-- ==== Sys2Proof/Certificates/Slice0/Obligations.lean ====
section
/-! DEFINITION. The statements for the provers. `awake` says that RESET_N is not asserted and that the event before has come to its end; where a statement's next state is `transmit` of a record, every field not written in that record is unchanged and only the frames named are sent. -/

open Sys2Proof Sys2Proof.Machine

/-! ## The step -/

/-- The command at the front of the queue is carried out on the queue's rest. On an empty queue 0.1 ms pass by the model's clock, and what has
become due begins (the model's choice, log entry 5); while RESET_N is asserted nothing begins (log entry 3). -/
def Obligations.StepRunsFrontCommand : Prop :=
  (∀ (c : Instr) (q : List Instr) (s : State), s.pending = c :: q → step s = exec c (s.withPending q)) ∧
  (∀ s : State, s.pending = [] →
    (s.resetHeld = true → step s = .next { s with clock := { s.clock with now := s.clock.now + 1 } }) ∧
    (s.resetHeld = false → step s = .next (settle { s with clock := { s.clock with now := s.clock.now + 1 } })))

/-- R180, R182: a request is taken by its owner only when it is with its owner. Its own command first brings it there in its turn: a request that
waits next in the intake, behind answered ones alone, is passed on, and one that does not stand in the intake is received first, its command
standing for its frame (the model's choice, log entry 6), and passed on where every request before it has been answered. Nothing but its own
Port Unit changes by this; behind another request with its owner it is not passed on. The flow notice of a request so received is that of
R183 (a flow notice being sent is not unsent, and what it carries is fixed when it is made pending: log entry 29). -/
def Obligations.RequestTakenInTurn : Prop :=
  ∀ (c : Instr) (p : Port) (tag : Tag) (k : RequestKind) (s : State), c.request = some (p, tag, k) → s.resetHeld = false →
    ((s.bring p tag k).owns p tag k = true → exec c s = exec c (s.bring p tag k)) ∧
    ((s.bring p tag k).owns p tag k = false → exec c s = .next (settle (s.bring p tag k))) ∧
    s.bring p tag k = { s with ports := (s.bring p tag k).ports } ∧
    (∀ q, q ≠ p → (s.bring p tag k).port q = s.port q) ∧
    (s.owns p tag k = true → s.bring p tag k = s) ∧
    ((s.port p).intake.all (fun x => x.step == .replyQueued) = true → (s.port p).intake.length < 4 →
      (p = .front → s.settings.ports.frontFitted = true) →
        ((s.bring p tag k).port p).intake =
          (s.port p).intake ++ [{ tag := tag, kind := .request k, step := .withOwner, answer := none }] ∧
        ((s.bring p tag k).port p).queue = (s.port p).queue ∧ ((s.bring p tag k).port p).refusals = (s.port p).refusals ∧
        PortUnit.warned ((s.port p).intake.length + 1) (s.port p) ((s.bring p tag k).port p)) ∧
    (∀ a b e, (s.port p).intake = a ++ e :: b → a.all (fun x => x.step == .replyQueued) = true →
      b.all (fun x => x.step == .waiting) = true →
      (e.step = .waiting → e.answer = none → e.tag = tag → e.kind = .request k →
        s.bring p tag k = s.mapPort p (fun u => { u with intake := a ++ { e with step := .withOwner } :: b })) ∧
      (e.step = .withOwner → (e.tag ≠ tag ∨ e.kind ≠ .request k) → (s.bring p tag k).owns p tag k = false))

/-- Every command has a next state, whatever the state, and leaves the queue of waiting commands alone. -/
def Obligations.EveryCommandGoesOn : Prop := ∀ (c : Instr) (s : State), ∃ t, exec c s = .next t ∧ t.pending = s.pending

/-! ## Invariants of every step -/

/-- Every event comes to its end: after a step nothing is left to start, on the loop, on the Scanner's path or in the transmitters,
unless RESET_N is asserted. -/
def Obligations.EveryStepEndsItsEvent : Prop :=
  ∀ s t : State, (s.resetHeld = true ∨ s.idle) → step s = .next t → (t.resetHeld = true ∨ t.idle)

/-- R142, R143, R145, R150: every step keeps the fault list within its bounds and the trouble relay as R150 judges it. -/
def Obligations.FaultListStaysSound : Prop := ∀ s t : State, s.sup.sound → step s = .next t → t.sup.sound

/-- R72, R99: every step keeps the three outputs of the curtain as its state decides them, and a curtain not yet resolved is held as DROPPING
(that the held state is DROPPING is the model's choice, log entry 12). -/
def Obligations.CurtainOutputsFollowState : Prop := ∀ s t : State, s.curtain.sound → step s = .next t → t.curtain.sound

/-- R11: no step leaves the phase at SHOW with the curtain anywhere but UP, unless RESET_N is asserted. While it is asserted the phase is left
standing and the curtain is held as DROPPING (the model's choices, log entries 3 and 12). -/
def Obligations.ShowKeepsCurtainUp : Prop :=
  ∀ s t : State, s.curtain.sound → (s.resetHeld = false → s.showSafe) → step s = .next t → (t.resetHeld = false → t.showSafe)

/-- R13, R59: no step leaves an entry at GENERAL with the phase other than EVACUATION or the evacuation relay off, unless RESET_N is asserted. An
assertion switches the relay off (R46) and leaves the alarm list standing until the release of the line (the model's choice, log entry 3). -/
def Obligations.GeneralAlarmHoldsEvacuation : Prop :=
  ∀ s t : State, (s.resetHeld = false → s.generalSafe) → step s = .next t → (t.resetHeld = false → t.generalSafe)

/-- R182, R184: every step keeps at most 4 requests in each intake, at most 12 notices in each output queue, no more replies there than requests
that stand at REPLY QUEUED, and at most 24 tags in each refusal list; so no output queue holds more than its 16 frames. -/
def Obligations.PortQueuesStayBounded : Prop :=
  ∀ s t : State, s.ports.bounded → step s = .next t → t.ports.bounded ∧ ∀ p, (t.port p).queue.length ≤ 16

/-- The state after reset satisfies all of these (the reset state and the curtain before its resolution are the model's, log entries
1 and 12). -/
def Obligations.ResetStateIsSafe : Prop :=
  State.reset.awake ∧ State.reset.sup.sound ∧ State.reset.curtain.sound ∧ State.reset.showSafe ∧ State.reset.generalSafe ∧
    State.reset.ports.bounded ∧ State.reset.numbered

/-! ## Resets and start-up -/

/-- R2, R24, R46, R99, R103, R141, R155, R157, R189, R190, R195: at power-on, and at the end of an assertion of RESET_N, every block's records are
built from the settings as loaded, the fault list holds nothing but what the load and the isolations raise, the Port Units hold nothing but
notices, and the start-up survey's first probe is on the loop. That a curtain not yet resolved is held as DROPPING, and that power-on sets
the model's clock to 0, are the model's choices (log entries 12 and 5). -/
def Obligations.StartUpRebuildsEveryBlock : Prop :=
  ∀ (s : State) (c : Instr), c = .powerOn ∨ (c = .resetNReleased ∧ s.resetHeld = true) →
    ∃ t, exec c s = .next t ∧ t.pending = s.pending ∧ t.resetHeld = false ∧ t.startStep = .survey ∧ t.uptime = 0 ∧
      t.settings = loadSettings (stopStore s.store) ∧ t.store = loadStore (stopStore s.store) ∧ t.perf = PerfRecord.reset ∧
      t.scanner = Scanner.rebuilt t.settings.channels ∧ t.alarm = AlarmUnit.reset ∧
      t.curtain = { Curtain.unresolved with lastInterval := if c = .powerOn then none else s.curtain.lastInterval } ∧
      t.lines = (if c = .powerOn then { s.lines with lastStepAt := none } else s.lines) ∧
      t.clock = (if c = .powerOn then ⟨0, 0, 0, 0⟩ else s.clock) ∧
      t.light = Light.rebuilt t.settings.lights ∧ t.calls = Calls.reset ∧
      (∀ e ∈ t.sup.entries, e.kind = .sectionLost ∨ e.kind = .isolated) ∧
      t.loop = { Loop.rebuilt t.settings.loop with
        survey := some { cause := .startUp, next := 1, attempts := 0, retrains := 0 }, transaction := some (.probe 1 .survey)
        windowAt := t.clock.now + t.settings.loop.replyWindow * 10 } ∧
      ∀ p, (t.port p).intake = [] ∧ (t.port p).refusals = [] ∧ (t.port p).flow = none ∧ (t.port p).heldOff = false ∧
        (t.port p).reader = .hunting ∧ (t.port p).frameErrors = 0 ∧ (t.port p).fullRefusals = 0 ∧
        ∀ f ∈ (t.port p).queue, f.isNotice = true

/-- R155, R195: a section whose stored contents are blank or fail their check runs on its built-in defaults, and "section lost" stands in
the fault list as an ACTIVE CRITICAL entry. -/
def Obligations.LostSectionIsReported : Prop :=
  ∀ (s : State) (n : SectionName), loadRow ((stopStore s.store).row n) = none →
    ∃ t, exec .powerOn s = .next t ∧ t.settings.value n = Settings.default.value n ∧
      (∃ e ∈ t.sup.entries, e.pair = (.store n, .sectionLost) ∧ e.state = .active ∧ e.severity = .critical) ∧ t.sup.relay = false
■ ■ ■ ■ ■
§ AIM OF THE TASK: For every line of the records with the string "only", add one to a tally; give the final tally alone.

§ WRITTEN SOLUTION: 2